The first-generation Elysion was previewed at the 2003 Tokyo Motor Show as the "ASM" concept, and went on sale on 13 May 2004. A mild restyle was introduced on 29 September 2005, adding Aero and VG Premium trim levels. On 13 January 2006, the G Aero HDD Navi and VG HDD Navi Aero editions were introduced. A further styling revision was made on 21 December 2006, accompanied by an interior update.

The Elysion was offered with either a 2.4-litre DOHC direct-injection K24A with i-VTEC producing 160 PS, or a 3.0-litre SOHC J30A V6 with i-VTEC producing 250 PS. The V6 was also available with Variable Cylinder Management (VCM). The top-spec Prestige model used the J35A V6 from the Honda Legend, producing 300 PS with the option of all-wheel drive; all-wheel-drive variants had power reduced to 279 PS.

=== Concept ===
The Elysion was first shown as the Honda ASM concept at the 2003 Tokyo Motor Show and entered production approximately six months later with revised headlights, a redesigned front grille, and updated interior trim.
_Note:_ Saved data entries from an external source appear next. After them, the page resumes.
-- ==== Sys2Proof/Proofs/TakeFaults.lean ====
section
/-! Proofs about a bus error at an access of a take, or at the reference read of a close (R38, R93, R103). -/

namespace Sys2Proof.Machine

variable {n : Fin 32} {s : State}

/-! ## The first access of a take -/

/-- A take whose first access meets an error enters FAULT (R103). -/
theorem take_error {rest : Bus} (h : s.bus = ⟨[], true⟩ :: rest) :
    take n s = enterFault n { s with bus := rest } := by
  unfold take
  split
  · unfold lookAtRecord
    dsimp only
    rw [readWord_error _ h]
  · unfold followLink
    rw [readWord_error _ h]

/-! ## The accesses of a look at a record, one error among them -/

/-- The record at `a` is POSTED and no other channel's record in flight (R89, R173). -/
def Takeable (s : State) (n : Fin 32) (a : Word) : Prop :=
  memWord s.mem a = 1#32 ∧ ∀ j f, j ≠ n → (s.chan j).walk.inflight = some f → f.addr ≠ a

theorem heldByOther_eq_false {a : Word}
    (h : ∀ j f, j ≠ n → (s.chan j).walk.inflight = some f → f.addr ≠ a) : heldByOther s n a = false := by
  unfold heldByOther
  rw [List.any_eq_false]
  intro j _
  by_cases hj : j = n
  · simp [hj]
  · cases hf : (s.chan j).walk.inflight with
    | none => simp
    | some f => simp [h j f hj hf]

/-- The control word's declared length is that of a well-formed record with its flags (R83, R84). -/
def Fits (ctl : Word) : Prop := (ctl.extractLsb' 0 8).toNat =
  52 + (if ctl.getLsbD 8 then 20 else 0) + (if ctl.getLsbD 9 then 20 else 0)

theorem fits_iff (ctl : Word) : Fits ctl ↔ (decodeControl ctl).declLen =
    recordLength (decodeControl ctl).refPresent (decodeControl ctl).residWanted := by
  have flags : ∀ b : Bool, 20 * bitNat b = if b then 20 else 0 := by decide
  simp only [Fits, recordLength, flags]
  rfl

/-- A look at a takeable record whose control word read meets the error. -/
theorem lookAtRecord_control_error (h : s.bus = ErrorAt 1)
    (ht : Takeable s n (s.chan n).walk.cursor) : lookAtRecord n s = enterFault n { s with bus := [] } := by
  obtain ⟨posted, free⟩ := ht
  have read := readWord_errorAt_succ (s := s) (s.chan n).walk.cursor h
  have ctl := readWord_errorAt_zero (s := { s with bus := ErrorAt 0 }) ((s.chan n).walk.cursor + 8#32) rfl
  have held : heldByOther { s with bus := ErrorAt 0 } n (s.chan n).walk.cursor = false :=
    heldByOther_eq_false free
  unfold lookAtRecord
  simp only [read, posted, held, ctl]
  rfl

/-- A look at a takeable record whose two reads come before the error: a take or a refusal. -/
theorem lookAtRecord_errorAt {k : Nat} (h : s.bus = ErrorAt (k + 2))
    (ht : Takeable s n (s.chan n).walk.cursor) {ctl : Word}
    (hc : ctl = memWord s.mem ((s.chan n).walk.cursor + 8#32)) :
    (Fits ctl → lookAtRecord n s =
      takeRecord n (s.chan n).walk.cursor (decodeControl ctl) { s with bus := ErrorAt k }) ∧
    (¬ Fits ctl → lookAtRecord n s =
      refuseRecord n (s.chan n).walk.cursor (decodeControl ctl) { s with bus := ErrorAt k }) := by
  obtain ⟨posted, free⟩ := ht
  have read := readWord_errorAt_succ (s := s) (s.chan n).walk.cursor h
  have control := readWord_errorAt_succ (s := { s with bus := ErrorAt (k + 1) })
    ((s.chan n).walk.cursor + 8#32) rfl
  have held : heldByOther { s with bus := ErrorAt (k + 1) } n (s.chan n).walk.cursor = false :=
    heldByOther_eq_false free
  have form : lookAtRecord n s = if (decodeControl ctl).declLen =
      recordLength (decodeControl ctl).refPresent (decodeControl ctl).residWanted then
        takeRecord n (s.chan n).walk.cursor (decodeControl ctl) { s with bus := ErrorAt k }
      else refuseRecord n (s.chan n).walk.cursor (decodeControl ctl) { s with bus := ErrorAt k } := by
    unfold lookAtRecord
    simp only [read, posted, held, control, hc]
    rfl
  rw [form]
  exact ⟨fun hf => if_pos ((fits_iff ctl).1 hf), fun hf => if_neg (mt (fits_iff ctl).2 hf)⟩

/-- A record not marked TAKEN for a bus error is not taken (R92, R103). -/
theorem takeRecord_mark_error {a : Word} {k : Control} (h : s.bus = ErrorAt 0) :
    takeRecord n a k s = enterFault n { s with bus := [] } := by
  unfold takeRecord
  rw [writeWord_errorAt_zero _ _ h]

/-- A transmit sample that is not read: the record is TAKEN, and the channel enters FAULT (R92, R103). -/
theorem takeRecord_sample_error {a : Word} {c : Control} {k : Nat} (h : s.bus = ErrorAt (k + 1))
    (hk : k < 20) : takeRecord n a c s =
      enterFault n { s with mem := memSetWord s.mem a dispTaken, bus := [] } := by
  have samples := readWords_errorAt_reached 20 (a + 16#32)
    (s := { s with mem := memSetWord s.mem a dispTaken, bus := ErrorAt k }) rfl hk
  unfold takeRecord
  simp only [writeWord_errorAt_succ _ _ h, samples]

theorem refuseRecord_mark_error {a : Word} {k : Control} (h : s.bus = ErrorAt 0) :
    refuseRecord n a k s = enterFault n { s with bus := [] } := by
  unfold refuseRecord
  rw [writeWord_errorAt_zero _ _ h]

/-- The link of a refused record is not read: the record is REFUSED, the channel enters FAULT, and NOTIFY
still raises BLOCK_DONE (R91, R95, R103). -/
theorem refuseRecord_link_error {a : Word} {k : Control} (h : s.bus = ErrorAt 1) :
    refuseRecord n a k s = notifyDone n k.notify
      (enterFault n { s with mem := memSetWord s.mem a dispRefused, bus := [] }) := by
  have link := readWord_errorAt_zero (s := { s with mem := memSetWord s.mem a dispRefused, bus := ErrorAt 0 })
    (a + 4#32) rfl
  unfold refuseRecord
  simp only [writeWord_errorAt_succ _ _ h, followLink, link]

/-- A watched record whose link leads on: the take goes on at the next record (R88, R89). -/
theorem take_moves_on {k : Nat} {link : Word} (hm : (s.chan n).walk.mode = .watching)
    (h : s.bus = ErrorAt (k + 1)) (hl : link = memWord s.mem ((s.chan n).walk.cursor + 4#32))
    (h0 : link ≠ 0#32) (ha : link.toNat % 4 = 0) :
    take n s = take n ({ s with bus := ErrorAt k }.modChan n fun c =>
      { c with walk := { c.walk with cursor := link, mode := .atRecord } }) := by
  have low : link.extractLsb' 0 2 = 0#2 := by
    apply BitVec.eq_of_toNat_eq
    simpa [BitVec.extractLsb'_toNat] using ha
  have step : linkStep link = .moveTo link := by simp [linkStep, h0, aligned, low]
  have moved : ({ s with bus := ErrorAt k }.modChan n fun c =>
      { c with walk := { c.walk with cursor := link, mode := .atRecord } }).chan n =
      { s.chan n with walk := { (s.chan n).walk with cursor := link, mode := .atRecord } } :=
    modChan_chan_self ..
  unfold take
  simp only [hm, followLink, readWord_errorAt_succ _ h, ← hl, step, moved]

/-! ## The reference read of a close -/

/-- A reference read that meets an error moves the channel to FAULT, the stuck run of stage 3 standing
(R9, R18, R93, R103). -/
theorem boundary_reference_error {f : InFlight} {k : Nat} (hr : running (s.chan n) = true)
    (hb : (s.chan n).line.inBlock = true) (hf : (s.chan n).walk.inflight = some f)
    (ho : refOutcome (s.chan n) (measure (s.chan n)) f.refPresent = .used) (hk : k < 20)
    (h : s.bus = ErrorAt k) : boundary n s = enterFault n ({ s with bus := [] }.modChan n fun c =>
      { c with hist := { c.hist with stuckRun := (measure (s.chan n)).stuckRun } }) := by
  have open_ : (measure (s.chan n)).stuckRun ≠ 200 :=
    ((referenceOutcomeFirstRow _ _ _).2.2.2.2.2.2.1.1 ho).2.2.2.2.1
  have quiet : raiseIf ((s.chan n).hist.stuckRun == 199 && (measure (s.chan n)).stuckRun == 200)
      (chanSource n) .stuck s = s := by simp [raiseIf, open_]
  have reference := readWords_errorAt_reached 20 (f.addr + refOffset) h hk
  have close : closeBlock n s = enterFault n ({ s with bus := [] }.modChan n fun c =>
      { c with hist := { c.hist with stuckRun := (measure (s.chan n)).stuckRun } }) := by
    unfold closeBlock
    dsimp only
    rw [quiet, hf]
    dsimp only
    rw [ho]
    dsimp only
    rw [reference]
  unfold boundary
  rw [if_pos hr, if_pos hb, close]
  generalize ({ s with bus := [] }.modChan n fun c =>
      { c with hist := { c.hist with stuckRun := (measure (s.chan n)).stuckRun } }) = u
  rw [modChan_eq_self (by rw [enterFault_chan]; rfl)]
  dsimp only
  rw [enterFault_chan]
  rfl

/-- Settles O23: each access in turn, by the lemma that says what its error does. -/
theorem busErrorAtTakeFaults : Obligations.BusErrorAtTakeFaults := by
  refine ⟨fun n s rest hbus herr hhost hw => ⟨_, rfl, ?_⟩, ?_, ?_⟩
  · have quiet : Quiet rest := fun slot hs => by
      obtain ⟨host, err⟩ := slot
      rw [show host = [] from hhost _ hs, show err = false from herr _ hs]
    obtain ⟨b, -, form, chan, others, -, frame⟩ :=
      enterFault_quiet (n := n) (s := { s with bus := rest }) quiet hw
    rw [take_error hbus]
    refine ⟨by rw [chan]; rfl, by rw [chan]; rfl, by rw [chan]; rfl, by rw [chan]; rfl, by rw [chan]; rfl,
      by rw [chan]; rfl, by rw [chan]; rfl, congrArg State.pool form,
      congrArg State.attn form, others, frame⟩
  · rintro n s _ k _ link ctl posted fits hw hbus rfl rfl hl hc hp hfits
    have fault : ∀ u : State, MemLegal u → u.bus = [] → FaultEntered n u (enterFault n u) :=
      fun u hu hb => enterFault_idle hb hu
    refine ⟨?_, fun hm hk h0 ha => ?_, fun hm hpost => ?_⟩
    · rintro rfl
      rw [take_error (rest := []) hbus]
      exact fault _ hw rfl
    · obtain ⟨k, rfl⟩ : ∃ j, k = j + 1 := ⟨k - 1, by omega⟩
      exact take_moves_on hm hbus hl h0 ha
    · have look : take n s = lookAtRecord n s := by rw [take, hm]
      have ht : Takeable s n (s.chan n).walk.cursor := hp.1 hpost
      have same : fits ↔ Fits ctl := hfits
      rw [look]
      refine ⟨?_, ?_, ?_, fun h3 h23 hf => ?_⟩
      · rintro rfl
        rw [lookAtRecord_control_error hbus ht]
        exact fault _ hw rfl
      · rintro rfl
        obtain ⟨taken, refused⟩ := lookAtRecord_errorAt hbus ht hc
        by_cases hf : Fits ctl
        · rw [taken hf, takeRecord_mark_error rfl]
          exact fault _ hw rfl
        · rw [refused hf, refuseRecord_mark_error rfl]
          exact fault _ hw rfl
      · rintro rfl hf
        rw [(lookAtRecord_errorAt hbus ht hc).2 (mt same.2 hf), refuseRecord_link_error rfl]
        refine ⟨{ s with mem := memSetWord s.mem (s.chan n).walk.cursor dispRefused, bus := [] }, _, rfl,
          memWord_memSetWord _ _ hw, fun x hx => memRead_memWriteBytes_ne _ _ hw x hx,
          fault _ (memSetWord_wf _ _ hw) rfl, ?_⟩
        cases hn : ctl.getLsbD 10
        · rw [show (decodeControl ctl).notify = false from hn]
          rfl
        · rw [show (decodeControl ctl).notify = true from hn]
          rfl
      · obtain ⟨k, rfl⟩ : ∃ j, k = j + 1 + 2 := ⟨k - 3, by omega⟩
        rw [(lookAtRecord_errorAt hbus ht hc).1 (same.1 hf), takeRecord_sample_error rfl (by omega)]
        exact ⟨{ s with mem := memSetWord s.mem (s.chan n).walk.cursor dispTaken, bus := [] }, rfl,
          memWord_memSetWord _ _ hw, fun x hx => memRead_memWriteBytes_ne _ _ hw x hx,
          fault _ (memSetWord_wf _ _ hw) rfl⟩
  · rintro n s c m f k hw rfl hr hb rfl hf ho hk hbus
    rw [boundary_reference_error hr hb hf ho hk hbus]
    exact enterFault_idle rfl hw

end Sys2Proof.Machine
end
It was officially launched for the Japanese domestic market in mid-2004.

=== Safety ===
The Elysion body structure combines high-rigidity steel with Honda G-Con technology and a double-platform floor with a low centre of gravity.

The top-specification VZ model is equipped with an intelligent highway cruise control (IHCC) system and a collision mitigation sensor (CMS) using front-mounted millimetre-wave radar to warn the driver of an imminent collision, automatically pre-tensioning the seatbelts and priming the brakes. The radar also provides a night-vision display of objects ahead on the vehicle's 8-inch navigation screen. Additional safety equipment includes ABS, vehicle stability assist (VSA), traction control, sideslip control, and adaptive front-lighting system (AFS) with projector HID headlights.

=== Powertrain ===
The 2.4-litre i-VTEC K24A produces 160 PS and 218 Nm of torque, sharing its specification and gearing with the contemporary Odyssey. The 3.0-litre V6 J30A uses VCM to deactivate three cylinders on one bank under light load, with a dashboard ECO indicator illuminating during three-cylinder operation.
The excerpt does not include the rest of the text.